[Supplied data — start]

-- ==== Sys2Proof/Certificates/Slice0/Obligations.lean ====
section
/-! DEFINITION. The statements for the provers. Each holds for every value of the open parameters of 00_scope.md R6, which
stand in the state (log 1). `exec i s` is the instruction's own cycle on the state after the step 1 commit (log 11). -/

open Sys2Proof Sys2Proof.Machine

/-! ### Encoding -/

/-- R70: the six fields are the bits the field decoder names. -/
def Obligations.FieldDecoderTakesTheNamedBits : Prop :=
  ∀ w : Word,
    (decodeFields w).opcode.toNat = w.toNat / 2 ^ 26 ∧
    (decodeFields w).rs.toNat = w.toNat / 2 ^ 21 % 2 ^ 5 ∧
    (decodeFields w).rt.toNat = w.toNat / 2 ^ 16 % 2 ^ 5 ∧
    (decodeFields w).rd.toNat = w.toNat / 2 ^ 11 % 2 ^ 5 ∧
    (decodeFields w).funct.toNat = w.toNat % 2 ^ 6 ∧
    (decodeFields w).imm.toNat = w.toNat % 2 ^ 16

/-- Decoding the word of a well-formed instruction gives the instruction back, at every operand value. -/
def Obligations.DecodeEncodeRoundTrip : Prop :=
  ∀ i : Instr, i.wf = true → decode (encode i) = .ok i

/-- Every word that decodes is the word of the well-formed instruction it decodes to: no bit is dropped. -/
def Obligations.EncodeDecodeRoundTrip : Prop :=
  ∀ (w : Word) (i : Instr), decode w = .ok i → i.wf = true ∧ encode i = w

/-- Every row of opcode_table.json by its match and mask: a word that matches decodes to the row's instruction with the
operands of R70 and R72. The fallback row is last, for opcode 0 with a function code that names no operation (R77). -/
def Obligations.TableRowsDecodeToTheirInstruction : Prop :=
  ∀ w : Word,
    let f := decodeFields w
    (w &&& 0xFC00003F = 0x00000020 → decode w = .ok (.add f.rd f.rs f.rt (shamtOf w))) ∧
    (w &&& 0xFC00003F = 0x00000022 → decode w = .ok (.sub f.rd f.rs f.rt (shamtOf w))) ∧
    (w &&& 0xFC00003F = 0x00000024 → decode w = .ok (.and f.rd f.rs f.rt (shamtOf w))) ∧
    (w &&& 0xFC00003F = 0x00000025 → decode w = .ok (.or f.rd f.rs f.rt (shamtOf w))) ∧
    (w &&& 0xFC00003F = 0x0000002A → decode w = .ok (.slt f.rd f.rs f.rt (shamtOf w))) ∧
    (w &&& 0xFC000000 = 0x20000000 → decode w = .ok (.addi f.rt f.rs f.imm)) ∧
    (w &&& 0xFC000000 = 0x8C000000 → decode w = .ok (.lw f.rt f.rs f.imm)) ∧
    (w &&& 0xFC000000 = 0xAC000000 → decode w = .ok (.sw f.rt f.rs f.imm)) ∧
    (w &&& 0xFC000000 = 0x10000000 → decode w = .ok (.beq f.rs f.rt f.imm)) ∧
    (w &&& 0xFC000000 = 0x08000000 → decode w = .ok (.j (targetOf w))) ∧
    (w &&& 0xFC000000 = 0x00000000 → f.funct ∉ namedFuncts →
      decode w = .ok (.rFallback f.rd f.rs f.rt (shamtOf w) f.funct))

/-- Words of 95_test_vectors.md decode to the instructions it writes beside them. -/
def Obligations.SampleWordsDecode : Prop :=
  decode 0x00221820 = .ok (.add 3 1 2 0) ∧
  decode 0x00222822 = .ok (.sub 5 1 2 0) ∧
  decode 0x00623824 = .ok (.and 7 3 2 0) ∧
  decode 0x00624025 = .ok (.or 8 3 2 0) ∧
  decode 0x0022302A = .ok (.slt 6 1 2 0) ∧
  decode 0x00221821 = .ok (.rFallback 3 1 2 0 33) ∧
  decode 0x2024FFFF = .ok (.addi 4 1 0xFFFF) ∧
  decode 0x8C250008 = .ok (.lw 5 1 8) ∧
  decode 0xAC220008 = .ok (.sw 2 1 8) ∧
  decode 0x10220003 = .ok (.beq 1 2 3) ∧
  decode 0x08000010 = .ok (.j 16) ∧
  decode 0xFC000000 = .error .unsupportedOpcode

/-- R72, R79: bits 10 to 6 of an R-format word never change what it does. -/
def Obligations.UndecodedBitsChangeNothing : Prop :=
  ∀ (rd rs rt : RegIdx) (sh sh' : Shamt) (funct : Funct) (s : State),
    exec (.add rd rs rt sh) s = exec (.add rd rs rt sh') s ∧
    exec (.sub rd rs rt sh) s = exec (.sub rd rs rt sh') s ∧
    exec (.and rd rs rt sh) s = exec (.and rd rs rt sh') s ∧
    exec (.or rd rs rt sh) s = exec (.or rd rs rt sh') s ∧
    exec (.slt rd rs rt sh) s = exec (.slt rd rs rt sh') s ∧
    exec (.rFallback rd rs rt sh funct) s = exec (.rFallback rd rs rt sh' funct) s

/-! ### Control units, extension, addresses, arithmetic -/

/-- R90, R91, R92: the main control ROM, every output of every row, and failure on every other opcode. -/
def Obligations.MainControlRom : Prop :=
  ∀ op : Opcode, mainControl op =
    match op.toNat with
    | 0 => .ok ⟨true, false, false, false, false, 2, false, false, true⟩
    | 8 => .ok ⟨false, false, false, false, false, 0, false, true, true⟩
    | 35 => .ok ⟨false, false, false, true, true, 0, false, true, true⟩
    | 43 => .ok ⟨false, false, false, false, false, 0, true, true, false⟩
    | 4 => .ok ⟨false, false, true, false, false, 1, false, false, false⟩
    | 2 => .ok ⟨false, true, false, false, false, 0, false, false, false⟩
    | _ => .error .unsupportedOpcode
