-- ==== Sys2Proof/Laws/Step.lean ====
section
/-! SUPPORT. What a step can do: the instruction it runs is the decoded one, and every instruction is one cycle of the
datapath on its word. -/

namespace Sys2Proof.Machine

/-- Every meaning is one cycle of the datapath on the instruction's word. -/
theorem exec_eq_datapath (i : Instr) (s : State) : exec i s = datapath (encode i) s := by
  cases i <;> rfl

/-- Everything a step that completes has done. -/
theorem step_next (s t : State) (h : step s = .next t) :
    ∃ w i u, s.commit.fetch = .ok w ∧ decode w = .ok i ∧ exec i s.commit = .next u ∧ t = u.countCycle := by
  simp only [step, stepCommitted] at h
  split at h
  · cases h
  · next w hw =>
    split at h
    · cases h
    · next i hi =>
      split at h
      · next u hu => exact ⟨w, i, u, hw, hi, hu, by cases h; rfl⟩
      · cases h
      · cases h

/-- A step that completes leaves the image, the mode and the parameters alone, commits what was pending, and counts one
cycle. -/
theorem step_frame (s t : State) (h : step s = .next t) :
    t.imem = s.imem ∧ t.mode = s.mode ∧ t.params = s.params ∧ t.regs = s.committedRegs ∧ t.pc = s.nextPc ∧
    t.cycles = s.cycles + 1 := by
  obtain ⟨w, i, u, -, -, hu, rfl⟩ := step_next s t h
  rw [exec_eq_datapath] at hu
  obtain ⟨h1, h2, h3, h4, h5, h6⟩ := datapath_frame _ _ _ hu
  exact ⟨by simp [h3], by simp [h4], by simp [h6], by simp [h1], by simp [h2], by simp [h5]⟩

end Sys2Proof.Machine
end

[Supplied data — finish]
[Supplied data — start]

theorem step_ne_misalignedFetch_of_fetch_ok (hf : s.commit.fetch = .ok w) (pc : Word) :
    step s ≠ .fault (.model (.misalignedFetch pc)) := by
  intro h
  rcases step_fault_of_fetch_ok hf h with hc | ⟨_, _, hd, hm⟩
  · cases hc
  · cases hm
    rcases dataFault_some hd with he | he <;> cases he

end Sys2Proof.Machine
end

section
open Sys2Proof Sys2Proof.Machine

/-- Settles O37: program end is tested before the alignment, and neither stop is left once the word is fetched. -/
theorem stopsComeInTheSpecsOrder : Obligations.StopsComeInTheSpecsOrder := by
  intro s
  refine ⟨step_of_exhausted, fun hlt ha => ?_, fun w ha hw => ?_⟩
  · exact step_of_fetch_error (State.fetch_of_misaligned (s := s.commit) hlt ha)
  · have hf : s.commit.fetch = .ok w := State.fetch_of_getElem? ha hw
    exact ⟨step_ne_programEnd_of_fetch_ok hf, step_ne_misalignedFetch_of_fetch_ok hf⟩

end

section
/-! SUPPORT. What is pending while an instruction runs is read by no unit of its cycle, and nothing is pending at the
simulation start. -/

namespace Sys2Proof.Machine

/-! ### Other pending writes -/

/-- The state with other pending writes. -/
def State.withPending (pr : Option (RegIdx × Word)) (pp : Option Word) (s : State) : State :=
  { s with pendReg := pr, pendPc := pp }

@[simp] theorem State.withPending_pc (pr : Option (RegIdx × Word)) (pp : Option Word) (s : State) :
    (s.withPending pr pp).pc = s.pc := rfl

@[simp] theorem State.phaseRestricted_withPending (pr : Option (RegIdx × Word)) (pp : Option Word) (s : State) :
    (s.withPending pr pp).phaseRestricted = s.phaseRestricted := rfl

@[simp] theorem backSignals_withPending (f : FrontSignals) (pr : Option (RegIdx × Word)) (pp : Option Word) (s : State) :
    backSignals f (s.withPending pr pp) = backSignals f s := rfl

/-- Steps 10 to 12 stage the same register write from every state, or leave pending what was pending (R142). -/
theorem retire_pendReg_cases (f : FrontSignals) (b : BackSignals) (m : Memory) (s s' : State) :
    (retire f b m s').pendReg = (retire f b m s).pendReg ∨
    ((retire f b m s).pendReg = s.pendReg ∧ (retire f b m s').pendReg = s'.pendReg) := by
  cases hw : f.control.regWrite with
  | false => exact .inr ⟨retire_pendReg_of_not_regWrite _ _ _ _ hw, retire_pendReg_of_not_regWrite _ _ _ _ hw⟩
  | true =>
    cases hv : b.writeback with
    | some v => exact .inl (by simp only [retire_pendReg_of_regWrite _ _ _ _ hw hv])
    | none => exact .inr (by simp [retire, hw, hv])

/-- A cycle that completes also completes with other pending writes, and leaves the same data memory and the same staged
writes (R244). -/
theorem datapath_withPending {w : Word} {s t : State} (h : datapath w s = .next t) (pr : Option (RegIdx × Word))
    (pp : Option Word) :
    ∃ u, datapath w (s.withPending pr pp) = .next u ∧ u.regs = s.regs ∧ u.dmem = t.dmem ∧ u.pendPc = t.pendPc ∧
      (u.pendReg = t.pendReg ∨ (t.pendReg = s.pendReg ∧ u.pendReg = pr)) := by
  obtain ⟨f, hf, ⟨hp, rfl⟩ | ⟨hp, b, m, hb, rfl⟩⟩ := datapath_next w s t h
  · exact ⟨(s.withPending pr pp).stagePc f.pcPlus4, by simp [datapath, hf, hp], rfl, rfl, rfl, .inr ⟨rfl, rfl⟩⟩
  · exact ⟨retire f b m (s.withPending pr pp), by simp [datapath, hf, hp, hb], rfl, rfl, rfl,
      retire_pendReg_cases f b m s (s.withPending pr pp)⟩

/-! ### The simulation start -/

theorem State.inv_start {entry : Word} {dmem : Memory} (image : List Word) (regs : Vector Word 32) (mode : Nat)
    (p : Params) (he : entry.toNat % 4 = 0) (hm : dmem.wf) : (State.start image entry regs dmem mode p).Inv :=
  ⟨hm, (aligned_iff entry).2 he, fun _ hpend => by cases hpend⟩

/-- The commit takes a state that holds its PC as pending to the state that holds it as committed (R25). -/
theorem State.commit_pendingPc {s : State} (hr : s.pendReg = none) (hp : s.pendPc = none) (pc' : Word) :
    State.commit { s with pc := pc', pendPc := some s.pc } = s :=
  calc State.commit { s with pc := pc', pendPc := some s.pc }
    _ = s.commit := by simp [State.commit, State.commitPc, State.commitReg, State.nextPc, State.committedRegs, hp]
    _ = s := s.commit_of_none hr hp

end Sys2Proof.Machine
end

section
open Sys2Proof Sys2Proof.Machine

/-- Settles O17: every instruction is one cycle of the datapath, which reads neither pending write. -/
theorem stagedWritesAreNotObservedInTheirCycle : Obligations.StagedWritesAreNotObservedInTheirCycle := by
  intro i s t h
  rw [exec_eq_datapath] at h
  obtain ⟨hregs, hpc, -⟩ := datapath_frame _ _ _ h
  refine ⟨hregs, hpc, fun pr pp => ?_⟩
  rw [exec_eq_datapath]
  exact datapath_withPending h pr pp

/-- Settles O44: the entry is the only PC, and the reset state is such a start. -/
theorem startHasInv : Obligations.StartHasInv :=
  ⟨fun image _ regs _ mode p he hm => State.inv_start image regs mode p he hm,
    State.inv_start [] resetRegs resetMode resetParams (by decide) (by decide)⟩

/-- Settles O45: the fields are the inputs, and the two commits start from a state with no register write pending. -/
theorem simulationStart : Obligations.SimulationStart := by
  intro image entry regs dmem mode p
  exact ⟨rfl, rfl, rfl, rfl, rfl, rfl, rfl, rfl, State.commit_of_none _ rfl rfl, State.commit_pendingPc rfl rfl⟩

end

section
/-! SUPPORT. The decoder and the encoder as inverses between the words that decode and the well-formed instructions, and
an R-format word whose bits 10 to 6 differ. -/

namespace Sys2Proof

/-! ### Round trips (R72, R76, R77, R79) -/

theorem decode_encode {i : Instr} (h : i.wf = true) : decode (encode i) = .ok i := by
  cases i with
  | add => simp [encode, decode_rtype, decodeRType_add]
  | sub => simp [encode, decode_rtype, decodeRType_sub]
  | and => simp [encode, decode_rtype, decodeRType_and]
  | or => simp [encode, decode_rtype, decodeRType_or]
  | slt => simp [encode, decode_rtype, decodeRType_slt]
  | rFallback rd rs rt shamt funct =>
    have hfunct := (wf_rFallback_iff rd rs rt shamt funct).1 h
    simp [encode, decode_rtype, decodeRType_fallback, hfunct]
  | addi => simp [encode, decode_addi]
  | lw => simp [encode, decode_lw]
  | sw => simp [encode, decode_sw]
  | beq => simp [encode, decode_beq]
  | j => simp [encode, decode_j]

[Supplied data — finish]

## Your goal
Above is a listing; print exactly its lines from the one with "intro i s t h" through the one with "intro image entry regs dmem mode p", and no other lines.

## Written response
  intro i s t h
  rw [exec_eq_datapath] at h
  obtain ⟨hregs, hpc, -⟩ := datapath_frame _ _ _ h
  refine ⟨hregs, hpc, fun pr pp => ?_⟩
  rw [exec_eq_datapath]
  exact datapath_withPending h pr pp

/-- Settles O44: the entry is the only PC, and the reset state is such a start. -/
theorem startHasInv : Obligations.StartHasInv :=
  ⟨fun image _ regs _ mode p he hm => State.inv_start image regs mode p he hm,
    State.inv_start [] resetRegs resetMode resetParams (by decide) (by decide)⟩

/-- Settles O45: the fields are the inputs, and the two commits start from a state with no register write pending. -/
theorem simulationStart : Obligations.SimulationStart := by
  intro image entry regs dmem mode p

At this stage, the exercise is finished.